Why does their thesis bother me so much? Because it presupposes that a group of elites knows better than the general public what is in the general public’s best interest. For example, some people argue that we should outlaw courtesy pay because a rational person wouldn’t consistently pay a $20 fee to cover the cost of a $5 latte. Really? Some people are willing to pay for the convenience of not balancing their checkbooks. Besides a rational person would gladly pay a $20 fee to keep a mortgage check from bouncing. Are these people being phished or simply making a choice with which some people disagree?

By the way, how are we supposed to determine what people actually need as opposed to what they want? When the IPad came out I wanted one but I certainly didn’t need one. Now a tablet is an essential tool I use on a daily basis. The line between needs and wants isn’t always all that clear  After all, when it comes right down to it, all we need is a loin cloth, a cave, a fire, water and some meat. Phishing has played an essential part of human progress since the Stone Age and the result isn’t always bad.

The book demonstrates how behavioral economics, taken to the extreme, becomes a convenient excuse for avoiding difficult questions.  How much more comforting it is to think that complicated issues, ranging from surging inequality and the mortgage meltdown to our dysfunctional politics, can be explained away as nothing more than the inevitable byproducts of phishing. The American public is just too gullible to be held accountable for its economic and political choices.  But for Phishing it would choose the “right” candidates- presumably the politicians for whom the authors voted.

Nevertheless I’m ambivalent about what the authors and others who have tackled the subject have to say. Credit unions exist and prosper in large part because people feel that they are being phished by commercial lenders. I believe that with its not-for-profit status comes an obligation to go the extra mile to treat people fairly, even if that means making less profit.
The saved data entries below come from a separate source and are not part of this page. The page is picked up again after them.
-- ==== Sys2Proof/Laws/KeepsFabric.lean ====
section
/-!
SUPPORT. What cells, regions, the Fleet Book's rows and maintenance keep (`Inv`), one lemma for each definition.
-/
namespace Sys2Proof.Laws
open Sys2Proof Sys2Proof.Machine

variable {q : List Instr} {m : Nat}

theorem keeps_commitOne {a0 : State} (h_a0 : Inv q m a0) : Inv q m (State.commitOne a0) := by
  unfold State.commitOne
  with_reducible repeat'
    first
      | assumption | apply keeps_circulate | fail_if_no_progress apply Inv.mk'
      | (extract_lets +onlyGivenNames x; refine_lift have hx : Inv q m x := ?_; ?_; on_goal 2 => unfold x; on_goal 1 => clear_value x)
      | (extract_lets +onlyGivenNames x; clear_value x) | split

theorem keeps_admitHeld {a0 : State} (h_a0 : Inv q m a0) : Inv q m (State.admitHeld a0) := by
  unfold State.admitHeld
  with_reducible repeat'
    first
      | assumption | apply keeps_admitRec | fail_if_no_progress apply Inv.mk' | (refine Inv.foldl (fun _ _ _ => ?_) _ ?_)

theorem keeps_leaveFlood {a0 : State} (h_a0 : Inv q m a0) : Inv q m (State.leaveFlood a0) := by
  unfold State.leaveFlood
  with_reducible repeat'
    first
      | assumption | apply Inv.ite | apply Inv.setReg | apply keeps_admitRecord | fail_if_no_progress apply Inv.mk'
      | (refine Inv.foldl (fun _ _ _ => ?_) _ ?_)

theorem keeps_execPageCommit {a1 : State} {a0} (h_a1 : Inv q m a1) : Goes q m (execPageCommit a0 a1) := by
  unfold execPageCommit
  with_reducible repeat'
    first
      | assumption | apply Goes.next | apply Goes.ite | apply keeps_commitOne | apply keeps_leaveFlood | apply keeps_admitHeld
      | apply keeps_circulate | apply keeps_eventKey | apply keeps_bumpBy | apply keeps_requestRepair
      | fail_if_no_progress apply Inv.mk' | (refine Inv.foldl (fun _ _ _ => ?_) _ ?_)

theorem keeps_dropNonce {a0 : State} {a1} (h_a0 : Inv q m a0) : Inv q m (State.dropNonce a0 a1) := by
  unfold State.dropNonce
  with_reducible repeat' first | assumption | fail_if_no_progress apply Inv.mk'

theorem keeps_recordClearArmRule : RuleOk (recordClearArmRule) := by
  unfold recordClearArmRule
  with_reducible repeat'
    first
      | assumption | apply keeps_draw | apply keeps_finish | fail_if_no_progress apply Inv.mk'
      | (refine ⟨fun q m _ _ _ _ _ => ?_, fun q m _ _ _ _ => ?_⟩)

theorem keeps_execRecordClearArm {a2 : State} {a0 a1} (h_a2 : Inv q m a2) : Goes q m (execRecordClearArm a0 a1 a2) := by
  unfold execRecordClearArm
  with_reducible repeat' first | assumption | apply Goes.next | apply keeps_request | apply keeps_recordClearArmRule

theorem keeps_recordClearRule : RuleOk recordClearRule := by
  unfold recordClearRule
  with_reducible repeat'
    first
      | assumption | apply Inv.ite | apply keeps_startItem | apply keeps_authSuccess | apply keeps_dropNonce | apply keeps_offer
      | apply keeps_authFailure | fail_if_no_progress apply Inv.mk' | (refine ⟨fun q m _ _ _ _ _ => ?_, fun q m _ _ _ _ => ?_⟩)

theorem keeps_execRecordClear {a2 : State} {a0 a1} (h_a2 : Inv q m a2) : Goes q m (execRecordClear a0 a1 a2) := by
  unfold execRecordClear
  with_reducible repeat' first | assumption | apply Goes.next | apply keeps_request | apply keeps_recordClearRule

theorem keeps_execRecordClearEraseEnd {a0 : State} (h_a0 : Inv q m a0) : Goes q m (execRecordClearEraseEnd a0) := by
  unfold execRecordClearEraseEnd
  with_reducible repeat'
    first
      | assumption | apply Goes.next | apply keeps_finishOpt | fail_if_no_progress apply Inv.mk'
      | (extract_lets +onlyGivenNames x; clear_value x) | split

theorem keeps_execNonceExpiry {a1 : State} {a0} (h_a1 : Inv q m a1) : Goes q m (execNonceExpiry a0 a1) := by
  unfold execNonceExpiry
  with_reducible repeat' first | assumption | apply Goes.next | apply Inv.ite | apply keeps_dropNonce | split

theorem keeps_execOperatingTimeSave {a0 : State} (h_a0 : Inv q m a0) : Goes q m (execOperatingTimeSave a0) := by
  unfold execOperatingTimeSave
  with_reducible repeat'
    first
      | assumption | apply Goes.next | apply Goes.ite | apply keeps_bump | fail_if_no_progress apply Inv.mk'

theorem keeps_windowRule {a0} : RuleOk (windowRule a0) := by
  unfold windowRule
  with_reducible repeat'
    first
      | assumption | apply keeps_finish | fail_if_no_progress apply Inv.mk'
      | (refine ⟨fun q m _ _ _ _ _ => ?_, fun q m _ _ _ _ => ?_⟩)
But I also believe that the final decision about what products to use and what financing to arrange has to remain with the member. As one of the greatest observers of the American public allegedly said “You can fool all the people some of the time and some of the people all the time, but you cannot fool all the people all the time.” Let’s not work from the assumption that people can’t be trusted to make their own choices and be held accountable for them.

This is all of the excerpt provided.